First ever all-female spacewalk

Christina Koch and Jessica Meir (the first Swedish woman in space) did it, after five decades of spacewalking it finally happened. And as Tracy Caldwell Dyson, another NASA astronaut, said: “This is significant … As much as it’s worth celebrating, many of us are looking forward to it just being normal.” Previously, 14 women and 213 men have carried out spacewalks.

Apparently the historical walk almost got cancelled because they only had one medium space suit. ”Make another suit” Hillary Clinton tweeted. And NASA did prepare another suit and Koch and Meir made history on Friday when they ventured outside the International Space Station for a five-and-a-half hour mission to replace a power controller.

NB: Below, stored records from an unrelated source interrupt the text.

-- ==== Sys2Proof/Machine/Mirror.lean ====
section
/-! DEFINITION. MIRROR_RECORD_RECEIVE: digests, management items and status of the other unit (R222, R248, R251, R252, R254 to R257). -/

namespace Sys2Proof.Machine

/-! ## Digests at the standby (R251) -/

/-- The cycle of the standby to which the active's record belongs, none where the standby no longer holds it. -/
def cycleOf (s : State) (n : Nat) : Option LastCyc :=
  if n = s.sched.cycle then some ⟨n, s.lemac.sent, s.lemac.nulls, s.lemac.rxMiss, s.pair.imgMiss, s.sched.ran⟩
  else if n = s.pair.last.cycle then some s.pair.last
  else none

/-- RXMISS words of the ports that serve a segment. -/
def missOf (s : State) (seg : Nat) (l : List W32) : List W32 := l.filter (fun w => portSeg s (bits 28 24 w.toNat) == seg)

/-- One digest of the active against the standby's values. -/
def digestCheck (s : State) (own : LastCyc) (rxMiss : List W32) (nulls : List (BitVec 12)) (d : BitVec 5 × W64 × BitVec 16) : State :=
  let seg := d.1.toNat
  let ids := (segEntries s seg).filter (fun i => !nulls.contains (BitVec.ofNat 12 i))
  if ids.any (fun i => own.nulls.contains i) then incCnt s Reg.PEER_SKIP_CNT_COUNT
  else if own.imgMiss ∨ missOf s seg rxMiss ≠ missOf s seg (rxMissWords s own.rxMiss) then inputDifference (incCnt s Reg.PEER_SKIP_CNT_COUNT) seg (segChans s seg)
  else if digestOf own.sent ids = d.2.1 ∧ BitVec.ofNat 16 ids.length = d.2.2 then s
  else shadowMismatch s 1 seg 0xFFF (segChans s seg) own.ran

/-! ## Management items at the standby (R256) -/

/-- An argument register of an item. -/
def argOf (l : List (BitVec 24 × W32)) (k : Nat) : Nat := (((l.find? (fun e => e.1.toNat == k)).map (fun e => e.2.toNat))).getD 0

/-- The boundary that an item names, none where it names none (R256). -/
def itemDue (s : State) : MItem → Option Nat
  | .block _ _ _ _ _ => none
  | .plan _ due _ => some due
  | .write n k w l =>
    let a := k.toNat
    if a = Reg.CYC_COMMIT_AT_LO.addr then some (w.toNat + 2 ^ 32 * argOf l Reg.CYC_COMMIT_AT_HI.addr)
    else if a = Reg.LEMAC_SWAP.addr then some (argOf l Reg.LEMAC_SWAP_AT_LO_CYCLE.addr + 2 ^ 32 * argOf l Reg.LEMAC_SWAP_AT_HI_CYCLE.addr)
    else if a = Reg.TIME_STEP_CMD.addr then some (argOf l Reg.TIME_STEP_AT_LO.addr + 2 ^ 32 * argOf l Reg.TIME_STEP_AT_HI.addr)
    else if a = Reg.PEER_CMD_OP.addr then some (argOf l Reg.PEER_SWAP_AT_LO_CYCLE.addr + 2 ^ 32 * argOf l Reg.PEER_SWAP_AT_HI_CYCLE.addr)
    else if a = Reg.MOTION_CMD.addr ∧ wbits Reg.MOTION_CMD_OP w ≠ 15 then
      let t := argOf l Reg.MOTION_CMD_AT_LO.addr + 2 ^ 32 * argOf l Reg.MOTION_CMD_AT_HI.addr
      some (if t = 0 then n + motLead s else t)
    else if a = Reg.MOTION_STOP.addr ∨ a = Reg.MOTION_HALT.addr then some (n + 2)
    else if a = Reg.MOTION_STOP_CLR.addr ∨ (Reg.CYC_SHED_MAP 0).addr ≤ a ∧ a ≤ (Reg.CYC_SHED_MAP 31).addr then some (n + 1)
    else none

/-- A register write repeated as the active performed it: with its argument registers, in its cycle (R256). -/
def repeatWrite (s : State) (n k : Nat) (w : W32) (l : List (BitVec 24 × W32)) : State :=
  let keep := l.map (fun e => (e.1.toNat, rdw s e.1.toNat))
  let now := s.sched.cycle
  let s := l.foldl (fun s e => wrw s e.1.toNat e.2.toNat) s
  let s := busWrite { s with sched := { s.sched with cycle := n } } .steward0 k w
  keep.foldl (fun s e => wrw s e.1 e.2) { s with sched := { s.sched with cycle := now } }

/-- A command that starts an installation is repeated; one that does not begin here is answered at once (R256; log 40). -/
def repeatInstall (s : State) (n k : Nat) (w : W32) (l : List (BitVec 24 × W32)) : State :=
  if k = Reg.CYC_GCMD.addr then
    if wbits Reg.CYC_GCMD_OP w = 2 then peerLoad s w
    else let s := repeatWrite s n k w l; if s.sched.gcmd.isNone then ackPeer s 1 else s
  else let s := repeatWrite s n k w l; if s.lemac.inst.isNone then ackPeer s 0 else s

/-- A proof swap that the active has accepted or withdrawn (R256, R265). -/
def repeatSwap (s : State) (w : W32) (l : List (BitVec 24 × W32)) : State :=
  let n := argOf l Reg.PEER_SWAP_AT_LO_CYCLE.addr + 2 ^ 32 * argOf l Reg.PEER_SWAP_AT_HI_CYCLE.addr
  { s with pair := { s.pair with swapDue := if wbits Reg.PEER_CMD_OP w = 1 then some n else none } }

/-- MANAGEMENT_ITEM_APPLY (R256): one item of a record, or the count of a late one. -/
def applyItem (s : State) (i : MItem) : State :=
  let late := match itemDue s i with | some d => decide (d ≤ s.sched.cycle) | none => false
  if late then itemLate s
  else
    match i with
    | .block b own priv at_ bytes => putBlock s b.toNat own.toNat priv at_ bytes
    | .plan c due z => takePlan s c due z
    | .write n k w l =>
      if k.toNat = Reg.PEER_CMD_OP.addr then repeatSwap s w l
      else if startsInstall i then repeatInstall s n k.toNat w l
      else repeatWrite s n k.toNat w l

/-! ## The records (R255) -/

/-- The active's record at the standby: its digests from the cycle in which shadowing started, and its items, which a joining unit takes as well (R251, R256, R264). -/
def takeActive (s : State) (n : Nat) (rxMiss : List W32) (nulls : List (BitVec 12)) (ds : List (BitVec 5 × W64 × BitVec 16)) (items : List MItem) : State :=
  let s := match cycleOf s n with
    | some own => if role s = rSTANDBY ∧ s.pair.shadowFrom ≤ n then ds.foldl (fun s d => digestCheck s own rxMiss nulls d) s else s
    | none => s
  items.foldl applyItem { s with pair := { s.pair with recNow := true, peerRole := rACTIVE } }

/-- The standby's mismatch reports at the active: three within 1,000 cycles that no test explains are logged (R254). -/
def takeReports (s : State) (ws : List W32) (faulted : Bool) : State :=
  let l := (s.pair.peerMm ++ ws.map (fun _ => s.sched.cycle)).filter (fun c => decide (s.sched.cycle < c + 1000))
  let due := s.pair.peerMmDue || decide (3 ≤ l.length)
  if faulted ∧ due then post { s with pair := { s.pair with peerMm := [], peerMmDue := false } } 0x2005 2 l.length
  else { s with pair := { s.pair with peerMm := l, peerMmDue := due } }

/-- The standby's record at the active (R222, R248, R254, R257). -/
def takeStandby (s : State) (n : Nat) (theta : Option W64) (r : Nat) (nready : Nat) (unal : List Nat) (ws : List W32) (pts : List PtImage) : State :=
  let s := wr s Reg.PEER_STAT_PEER_READY (b2n (r == rSTANDBY && nready == 0))
  let q : PairSt := { s.pair with recNow := true, peerRole := r, peerUnal := unal, peerPts := pts }
  let other := 1 - rd s Reg.PEER_CFG_RANK
  let th : Tbl Int := match theta with
    | some t => if n = s.sched.cycle then tins other t.toInt (tdel other s.time.theta) else s.time.theta
    | none => s.time.theta
  takeReports { s with pair := q, time := { s.time with theta := th } } ws (bitOf 5 nready)

/-- MIRROR_RECORD_RECEIVE (R255). -/
def execMirrorRecordReceive (r : MirrorRec) (s : State) : Host.Outcome State Fault Refusal :=
  .next (
    if peerUp s ∧ domOn s dNET then
      match r with
      | .active n rxMiss nulls ds items => if role s = rSTANDBY ∨ role s = rJOINING then takeActive s n rxMiss nulls ds items else s
      | .standby n theta rl nready unal ws pts =>
        if role s = rACTIVE then takeStandby s n theta rl.val nready.toNat (unal.map (fun c => c.val)) ws pts else s
    else s)

end Sys2Proof.Machine
end

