/-- R59, R72: the two CYC.GCMD commands. -/
def Obligations.GraphAndImemInstalls : Prop :=
  (∀ (m : Master) (w : W32) (s : State), CanReach m s Reg.CYC_GCMD.addr → roleBars s m = false →
    ((on s Reg.CYC_GCMD_BUSY = true ∨ on s Reg.LEMAC_SWAP_PEND = true) →
      (wbits Reg.CYC_GCMD_OP w = 1 → ∃ t, exec (.ginstall m w) s = .next t ∧ rd t Reg.CYC_GCMD_RESULT = 2 ∧ t.sched = s.sched ∧ t.cist = s.cist ∧ t.mem = s.mem) ∧
      (wbits Reg.CYC_GCMD_OP w = 2 → ∃ t, exec (.loadimem m w) s = .next t ∧ rd t Reg.CYC_GCMD_RESULT = 2 ∧ t.sched = s.sched ∧ t.cist = s.cist ∧ t.mem = s.mem)) ∧
    (on s Reg.CYC_GCMD_BUSY = false → on s Reg.LEMAC_SWAP_PEND = false → domOn s dCIST = false →
      (wbits Reg.CYC_GCMD_OP w = 1 → ∃ t, exec (.ginstall m w) s = .next t ∧ rd t Reg.CYC_GCMD_RESULT = 3 ∧ t.sched = s.sched) ∧
      (wbits Reg.CYC_GCMD_OP w = 2 → ∃ t, exec (.loadimem m w) s = .next t ∧ rd t Reg.CYC_GCMD_RESULT = 3 ∧ t.sched = s.sched))) ∧
  (∀ (m : Master) (w : W32) (s : State), CanReach m s Reg.CYC_GCMD.addr → roleBars s m = false → on s Reg.CYC_GCMD_BUSY = false → on s Reg.LEMAC_SWAP_PEND = false →
    let b := wbits Reg.CYC_GCMD_BLOCK w
    let e := wbits Reg.CYC_GCMD_ENGINE w
    let back (n : Nat) (t : State) : Prop := (∀ i, i < n → flt t (b + i) = 1) ∧ t.mem = s.mem ∧ t.sched = s.sched
    (wbits Reg.CYC_GCMD_OP w = 1 → domOn s dCIST = true → hostOwned s b 1 = false →
      ∃ t, exec (.ginstall m w) s = .next t ∧ rd t Reg.CYC_GCMD_RESULT = 4 ∧ t.cist = s.cist ∧ t.mem = s.mem ∧ t.sched = s.sched) ∧
    (wbits Reg.CYC_GCMD_OP w = 1 → domOn s dCIST = true → hostOwned s b 1 = true → imgLen s b 0x100000 = none →
      ∃ t, exec (.ginstall m w) s = .next t ∧ rd t Reg.CYC_GCMD_RESULT = 1 ∧ rd t Reg.CYC_GCHK_REASON = 1 ∧ on t Reg.CYC_GCHK_VALID = true ∧ back 1 t) ∧
    (wbits Reg.CYC_GCMD_OP w = 1 → domOn s dCIST = true → hostOwned s b 1 = true → ∀ len, imgLen s b 0x100000 = some len → hostOwned s b (len / 256) = true →
      (gHeaderBad s b len = true → ∃ t, exec (.ginstall m w) s = .next t ∧ rd t Reg.CYC_GCMD_RESULT = 1 ∧ rd t Reg.CYC_GCHK_REASON = 1 ∧ on t Reg.CYC_GCHK_VALID = true ∧ back (len / 256) t) ∧
      (∀ i, gHeaderBad s b len = false → gFirstSec s b = some i → ∃ t, exec (.ginstall m w) s = .next t ∧ rd t Reg.CYC_GCMD_RESULT = 1 ∧
        rd t Reg.CYC_GCHK_REASON = 2 ∧ rd t Reg.CYC_GCHK_ITEM = i % 2 ^ (Reg.CYC_GCHK_ITEM.hi + 1 - Reg.CYC_GCHK_ITEM.lo) ∧ on t Reg.CYC_GCHK_VALID = true ∧ back (len / 256) t) ∧
      (gHeaderBad s b len = false → gFirstSec s b = none → ∃ t, exec (.ginstall m w) s = .next t ∧ on t Reg.CYC_GCMD_BUSY = true ∧
        t.sched.gcmd = some { load := false, engine := 0, blk := b, n := len / 256 } ∧ (∀ i, i < len / 256 → flt t (b + i) = 2) ∧ t.mem = s.mem)) ∧
    (wbits Reg.CYC_GCMD_OP w = 2 → domOn s dCIST = true →
      (loadable s e = false → ∃ t, exec (.loadimem m w) s = .next t ∧ rd t Reg.CYC_GCMD_RESULT = 5 ∧ t.cist = s.cist) ∧
      (loadable s e = true → hostOwned s b 64 = false → ∃ t, exec (.loadimem m w) s = .next t ∧ rd t Reg.CYC_GCMD_RESULT = 4 ∧ (∀ i, flt t i = flt s i) ∧ t.sched = s.sched) ∧
      (loadable s e = true → hostOwned s b 64 = true → ∃ t, exec (.loadimem m w) s = .next t ∧ on t Reg.CYC_GCMD_BUSY = true ∧
        t.sched.gcmd = some { load := true, engine := e, blk := b, n := 64 } ∧ (∀ i, i < 64 → flt t (b + i) = 2) ∧ t.mem = s.mem))) ∧
  (∀ (c : GCmd) (i : Nat) (s : State), s.sched.gcmd = some c → c.load = false → waitsPeer s 1 = false → i < imgWord s c.blk 12 →
    let gone (i : Nat) : Prop := c.lost.getLsbD (gsec s c.blk i).clu = true ∨ domOn s (dCLU (gsec s c.blk i).clu) = false
    gone i → (∀ j, j < i → ¬gone j) → ∃ t, exec .ginstallComplete s = .next t ∧ on t Reg.CYC_GBANK_CHECKED = false ∧ rd t Reg.CYC_GCHK_REASON = 2 ∧
      rd t Reg.CYC_GCHK_ITEM = i % 2 ^ (Reg.CYC_GCHK_ITEM.hi + 1 - Reg.CYC_GCHK_ITEM.lo) ∧ rd t Reg.CYC_GCMD_RESULT = 1 ∧ t.sched.gcmd = none) ∧
  (∀ (c : GCmd) (s : State), s.sched.gcmd = some c → c.load = false → waitsPeer s 1 = false → c.lost = 0 → (∀ i, i < imgWord s c.blk 12 → domOn s (dCLU (gsec s c.blk i).clu) = true) →
    let v := writeGraph (clearValid s (1 - bank s)) c.blk (1 - bank s)
    (∀ k, gFirstTask v (1 - bank s) = some k → ∃ t, exec .ginstallComplete s = .next t ∧ on t Reg.CYC_GBANK_CHECKED = false ∧ rd t Reg.CYC_GCHK_REASON = 3 ∧
      rd t Reg.CYC_GCHK_ITEM = k % 2 ^ (Reg.CYC_GCHK_ITEM.hi + 1 - Reg.CYC_GCHK_ITEM.lo) ∧ rd t Reg.CYC_GCMD_RESULT = 1 ∧ t.sched.gcmd = none) ∧
    (gFirstTask v (1 - bank s) = none → gFirstEntry v c.blk (1 - bank s) = none → ∃ t, exec .ginstallComplete s = .next t ∧ on t Reg.CYC_GBANK_CHECKED = true ∧
      rd t Reg.CYC_GBANK_SCHED = bits 15 0 (imgWord v c.blk 8) ∧ rd t Reg.CYC_GCMD_RESULT = 0 ∧ on t Reg.CYC_GCMD_BUSY = false ∧ t.sched.gcmd = none ∧ t.mem = v.mem)) ∧
  (∀ (c : GCmd) (d : Bool) (s : State), s.sched.gcmd = some c → c.load = true → waitsPeer s 1 = false → loadReady s c = true →
    (c.lost.getLsbD (c.engine / 16) = false → domOn s (dCLU (c.engine / 16)) = true → ∃ t, exec (.loadimemComplete d) s = .next t ∧
      (c.back ≠ some false → SameMemBut (leAddr c.engine 0) 0x4000 s t ∧ (eng t c.engine).partImem = d ∧
        ∀ i, i < 0x4000 → mget t (leAddr c.engine 0 + i) = mget s (cistAddr (256 * c.blk) + i)) ∧
      rd t Reg.CYC_GCMD_RESULT = b2n d ∧ on t Reg.CYC_GCMD_BUSY = false ∧ t.sched.gcmd = none) ∧
    ((c.lost.getLsbD (c.engine / 16) = true ∨ domOn s (dCLU (c.engine / 16)) = false) → ∃ t, exec (.loadimemComplete d) s = .next t ∧
      SameMemBut (leAddr c.engine 0) 0x4000 s t ∧ rd t Reg.CYC_GCMD_RESULT = 5 ∧ on t Reg.CYC_GCMD_BUSY = false ∧ t.sched.gcmd = none ∧ (eng t c.engine).partImem = true))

If you think about living in space for some months you realize there are many challenges. Laundry is one. NASA is looking for solutions that can extend wear-time in space, and we were actually asked to contribute with evidence of the functionality of Pure Effect mists. That was a proud moment 🙂

There is not much research on female bodies in space. Now researchers are collecting biomedical data on the impact of spaceflight on Koch’s body. There is evidence that there are sex differences in responses to a space environment. And from the ground we know for example that men and women have different sweat patterns – men sweat more than women and on different parts of the body. The astronauts wear cooling and ventilation garment on a spacewalk, to maintain their body temperature at a safe level. But it was all designed for male bodies, after five decades of space walking. Time for a change, right?

 

 

The Guardian reports: “On Tuesday, Nasa unveiled the prototype for a new spacesuit that could be worn by the next crew, expected to include a woman, to land on the moon. The suit is designed to give a customised fit to the individual astronaut, whatever their shape or size.

In times of big challenges on Earth – war, hunger and climate changes – some might think of space research as a luxury. But if you ask me space is part of the solution. This research is one of the most important ways to push our minds and lives to the future sustainable solutions. Looking at the Earth from space gives us some key perspectives. Keep up the great work you do, NASA.